Published online by Cambridge University Press: 05 June 2012
The principal genus distribution problem is to count the number of cellular embeddings of a given graph. Complete distributions have been obtained for a few basic families of graphs. Various properties of genus distributions and of related invariants are examined, especially the properties of the average genus.
Introduction
A ubiquitous question in topological graph theory is whether a given graph can be embedded in a given surface, a question that readily extends to the problem of counting the number of different embeddings of that graph into that surface. (A contrasting classical problem with its origins in geometry asks, for a fixed surface, how many different maps there are onto that surface, where what varies is the graph that serves as the 1-skeleton.) This chapter explores the programme introduced by Gross and Furst [11] of constructing surface-by-surface inventories of the embeddings of a fixed graph into not just one surface, but every surface, and gives the related theory.

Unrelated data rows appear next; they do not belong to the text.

/-- CAN_BUS_OFF: the steps of the port's error state (R414, ISO 11898-1). A bus-off is counted, and until the port has recovered it takes
and sends nothing; it is then error active again and sends boot-up. -/
def execCanBusOff (change : CanChange) (s : State) : Out :=
  .next <|
    if !canRuns s then s
    else match change, getO s nV 0x1200 5 with
      | .passive, 1 => setO nV 0x1200 5 2 s
      | .active, 2 => setO nV 0x1200 5 1 s
      | .busOff, 1 => setO nV 0x1200 5 3 (addO nV 0x1200 6 1 s)
      | .busOff, 2 => setO nV 0x1200 5 3 (addO nV 0x1200 6 1 s)
      | .recovered, 3 => bootUp (setO nV 0x1200 5 1 s)
      | _, _ => s

end Sys2Proof.Machine
end

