/-- Fences and cache blocks (R216, R261, R262, R297): a fence waits for the stores before it where they bear on what follows and then
completes, fence.i empties the instruction side, sfence.vma the translations it names, and a block operation reaches its line and
completes. -/
def Obligations.FencesAndBlocks : Prop :=
  (∀ (hart rs1 rs2 : Nat) (pred succ : FenceSet) (tso : Bool) (s : State), goes s hart →
    let h := s.hart hart
    (h.sb = [] ∨ (tso = false ∧ (pred.w = false ∧ pred.o = false ∨ succ = {})) →
      exec (.fence hart pred succ tso) s = .next (retire hart 4 s)) ∧
    (h.sb ≠ [] → tso = true ∨ (pred.w = true ∧ (succ.r = true ∨ succ.w = true)) → exec (.fence hart pred succ tso) s = .next s) ∧
    (h.sb ≠ [] → h.fiom = true → pred.w = true ∨ pred.o = true → succ ≠ {} → exec (.fence hart pred succ tso) s = .next s) ∧
    (h.sb ≠ [] → exec (.fenceI hart) s = .next s) ∧
    (h.sb = [] → exec (.fenceI hart) s = .next (retire hart 4 (setHart hart { h with l1i := [], lineBuf := [] } s))) ∧
    (h.sb = [] → h.priv = .m ∨ (h.priv = .s ∧ h.tvm = false) →
      exec (.sfenceVma hart rs1 rs2) s = .next (retire hart 4 (setHart hart (h.sfence
        (if rs1 % 32 = 0 then none else some (h.getX rs1))
        (if rs2 % 32 = 0 then none else some ((h.getX rs2).toNat % 65536))) s)))) ∧
  (∀ (hart rs1 : Nat) (k : ReqKind) (p : Part) (ps : List Part) (s t u : State), goes s hart →
    let h := s.hart hart
    (t.hart hart).sb = [] →
    (h.envOk 6 = true → planPart hart (cboAccess false) (h.getX rs1) 0 1 true s = (t, .parts (p :: ps)) →
      (cohMaintain .cmoClean (hart / 12) ((partOfHart t hart).getD 0) (p.pa / 64) t = (u, true) →
        exec (.cboClean hart rs1) s = .next (retire hart 4 (hartEvent hart 0x202 1 u))) ∧
      (cohMaintain .cmoFlush (hart / 12) ((partOfHart t hart).getD 0) (p.pa / 64) t = (u, true) →
        exec (.cboFlush hart rs1) s = .next (retire hart 4 (hartEvent hart 0x202 1 u)))) ∧
    (h.invalKind = some k → planPart hart (cboAccess (k == .cmoInval)) (h.getX rs1) 0 1 true s = (t, .parts (p :: ps)) →
      cohMaintain k (hart / 12) ((partOfHart t hart).getD 0) (p.pa / 64) t = (u, true) →
      exec (.cboInval hart rs1) s = .next (retire hart 4 (hartEvent hart 0x202 1 u))) ∧
    (h.envOk 7 = true → planPart hart cboZeroAccess (h.getX rs1) 0 1 true s = (t, .parts (p :: ps)) → p.pbmt = 0 →
      l2Zero hart (p.pa / 64) t = (u, true) →
      exec (.cboZero hart rs1) s = .next (retire hart 4 (hartEvent hart 0x202 1 u))))

/-- The CSRs written by a command of their own (R199, R201, R202, R283, R284): where the mode and the enables permit it the
register takes the value under its own rule and the instruction completes; elsewhere the hart takes an illegal-instruction
exception. That a reserved SRC or FORM leaves its field of mnerr as it was is the model's choice among the legal values (log entry 98). -/
def Obligations.NamedCsrWrites : Prop :=
  ∀ (hart : Nat) (v : Word) (s : State), goes s hart →
    let h := s.hart hart
    let done := fun (g : Hart) => complete hart (h.pc + 4) (setHart hart g s)
    let illegal := takeExc hart (.trap 2 (takeFree s).2) (takeFree s).1
    (h.csrLegal 0x180 true = true → exec (.satpWrite hart v) s = .next (done (h.withCsr 0x180 (satpWritten (h.csrOf 0x180) v)))) ∧
    (h.priv = .m →
      exec (.mntimecmpWrite hart v) s = .next (done (h.withCsr 0x7C3 v)) ∧
      exec (.mnerrWrite hart true v) s = .next (done (h.withCsr 0x7C2 (v &&& 0xFFFFFFFFFFFF8))) ∧
      exec (.mncfgWrite hart v) s = .next (done (h.withCsr 0x7C0 (v &&& 0x3F))) ∧
      ∃ w, exec (.mnerrWrite hart false v) s = .next (done (h.withCsr 0x7C1 w)) ∧ field w 62 2 = field v 62 2 ∧
        (field v 0 4 ≤ 5 → field w 0 4 = field v 0 4) ∧ (field v 8 8 ≤ 6 → field w 8 8 = field v 8 8) ∧
        field w 4 4 = 0 ∧ field w 16 46 = 0) ∧
    (h.priv ≠ .m →
      exec (.mntimecmpWrite hart v) s = .next illegal ∧ exec (.mnerrWrite hart false v) s = .next illegal ∧
      exec (.mnerrWrite hart true v) s = .next illegal ∧ exec (.mncfgWrite hart v) s = .next illegal) ∧
    (h.csrLegal 0x180 true = false → exec (.satpWrite hart v) s = .next illegal)

/-- Vector instructions (R206-R211): an access of legal registers that meets no exception completes with every element moved; an integer
operation writes each active element; vsetvl and its forms set vl and vtype from their registers or immediates, or keep vl where both
registers are x0. The results are those of V (log entries 37 and 38). -/
def Obligations.VectorInstructions : Prop :=
  (∀ (hart r w rs1 k : Nat) (a : VecAddr) (m ff : Bool) (ks : List (Nat × Int)) (es : List SbEntry) (s t u : State), goes s hart →
    r < 32 →
    let h := s.hart hart
    let x : VecMem := { reg := r, width := w, rs1 := rs1, fields := k, addrs := a, masked := m }
    (h.vecMemOk r w k a m true = true → ff = false ∨ a = .unit →
      vecLoadFrom hart h x ks (h.memCount w a - h.vstart) h.vstart s = (t, none) →
      exec (.vectorLoad hart r w rs1 k a m ff ks) s = .next (vecDone hart true t)) ∧
    (h.vecMemOk r w k a m false = true → vecStoreFrom hart h x (h.memCount w a - h.vstart) h.vstart [] s = (t, es, none) →
      vecBuffer hart es t = (u, true) → exec (.vectorStore hart r w rs1 k a m) s = .next (vecDone hart false u))) ∧
  (∀ (hart vd vs2 : Nat) (op : VAlu) (src : VecSrc) (m : Bool) (s : State), goes s hart → vecCompare op = false → op ≠ .merge →
    (∀ rm w a b, fixedResult op rm w a b = none) →
    let h := s.hart hart
    h.vecReady = true → vecForm op src = true → eewOk (maskSource m ++ [h.source vs2 h.sew] ++ h.sourceOf src h.sew ++
      if [VAlu.macc, .nmsac, .madd, .nmsub].contains op then [h.source vd h.sew] else []) = true →
    h.destOk vd h.sew m = true → h.vsOk vs2 h.sew vd h.sew = true → h.srcOk src h.sew vd h.sew = true →
    exec (.vectorArithmetic hart (.arith op vd src vs2 m)) s = .next (vecDone hart true (setHart hart
      ((h.activeBody m).foldl (fun g i => g.withElem vd h.sew i (BitVec.ofNat 64
        (vecResult op h.sew (h.elem vs2 h.sew i).toNat (h.vecSrc src h.sew i) (h.elem vd h.sew i).toNat))) h) s))) ∧
  ∀ (hart rd : Nat) (avl vt : Src2) (s : State), goes s hart → (s.hart hart).vecOff = false →
    let h := s.hart hart
    let ty := match vt with
      | .imm v => v &&& 0x7FF
      | .reg n => h.getX n
    let set := fun (vl : Nat) (w : Word) => ∃ t, exec (.vectorArithmetic hart (.setvl rd avl vt)) s = .next t ∧ onlyHart hart s t ∧
      wroteX rd (BitVec.ofNat 64 vl) h (t.hart hart) ∧ (t.hart hart).csrOf 0xC20 = BitVec.ofNat 64 vl ∧
      (t.hart hart).csrOf 0xC21 = w ∧ (t.hart hart).pc = h.pc + 4
    (∀ n : Nat, h.avl rd avl = some n → vtypeOk ty = true → set (vlFor n (vlmax ty)) ty) ∧
    (h.avl rd avl = none → vtypeOk ty = true → h.vill = false → vlmax ty = h.vlmax → set h.vl ty) ∧
    (vtypeOk ty = false → set 0 0x8000000000000000)

/-- Waiting and interrupts (R202, R224-R226): wfi waits until an interrupt is pending and enabled and then completes; the hart
takes the interrupt of highest priority, pc, cause and status saved by the mode that takes it. What its files hold reaches a hart
when its gallery leaves a fence. -/
def Obligations.WaitsAndInterrupts : Prop :=
  (∀ (hart : Nat) (s : State), goes s hart → (s.hart hart).priv = .m ∨ ((s.hart hart).priv = .s ∧ (s.hart hart).tw = false) →
    (wakes (heard s hart) (now s) = false → exec (.wfi hart) s = .next (setHart hart { s.hart hart with run := .wfi } s)) ∧
    (wakes (heard s hart) (now s) = true → exec (.wfi hart) s = .next (leaveWfi hart s))) ∧
  (∀ (hart : Nat) (sup : Bool) (s : State), hart < 264 → s.modes.mode.active = true → (s.hart hart).run = .wfi →
    wakes (heard s hart) (now s) = true →
    (if sup then (s.hart hart).stce && decide (((s.hart hart).csrOf 0x14D).toNat ≤ now s)
      else decide (((s.hart hart).csrOf 0x7C3).toNat ≤ now s)) = true →
    exec (.timerCompareReached hart sup) s = .next (leaveWfi hart s)) ∧
  (∀ (hart cause : Nat) (s : State), goes s hart → takeable (heard s hart) (now s) = some (cause, .m) →
    ∃ t, exec (.interruptTake hart) s = .next t ∧ onlyHart hart s t ∧ (t.hart hart).priv = .m ∧
      (t.hart hart).x = (s.hart hart).x ∧ (t.hart hart).csrOf 0x341 = (s.hart hart).pc ∧
      (t.hart hart).csrOf 0x342 = causeWord true cause ∧
      (t.hart hart).pc = tvecTarget ((s.hart hart).csrOf 0x305) true cause) ∧
  ∀ (hart cause : Nat) (s : State), goes s hart → takeable (heard s hart) (now s) = some (cause, .s) →
    ∃ t, exec (.interruptTake hart) s = .next t ∧ onlyHart hart s t ∧ (t.hart hart).priv = .s ∧
      (t.hart hart).x = (s.hart hart).x ∧ (t.hart hart).csrOf 0x141 = (s.hart hart).pc ∧
      (t.hart hart).csrOf 0x142 = causeWord true cause ∧
      (t.hart hart).pc = tvecTarget ((s.hart hart).csrOf 0x105) true cause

All embeddings are taken to be cellular, except where it is clear from context that non-cellular embeddings are under consideration. Two cellular embeddings are considered to be the same if their rotation systems are combinatorially equivalent (see Chapter 1).
Given a graph G and an orientable surface Sh, the number of embeddings of G in Sh is the number gh(G) of rotation systems for G that induce a cellular embedding in Sh. The orientable genus range of a graph G is the set of integers h for which gh(G) > 0.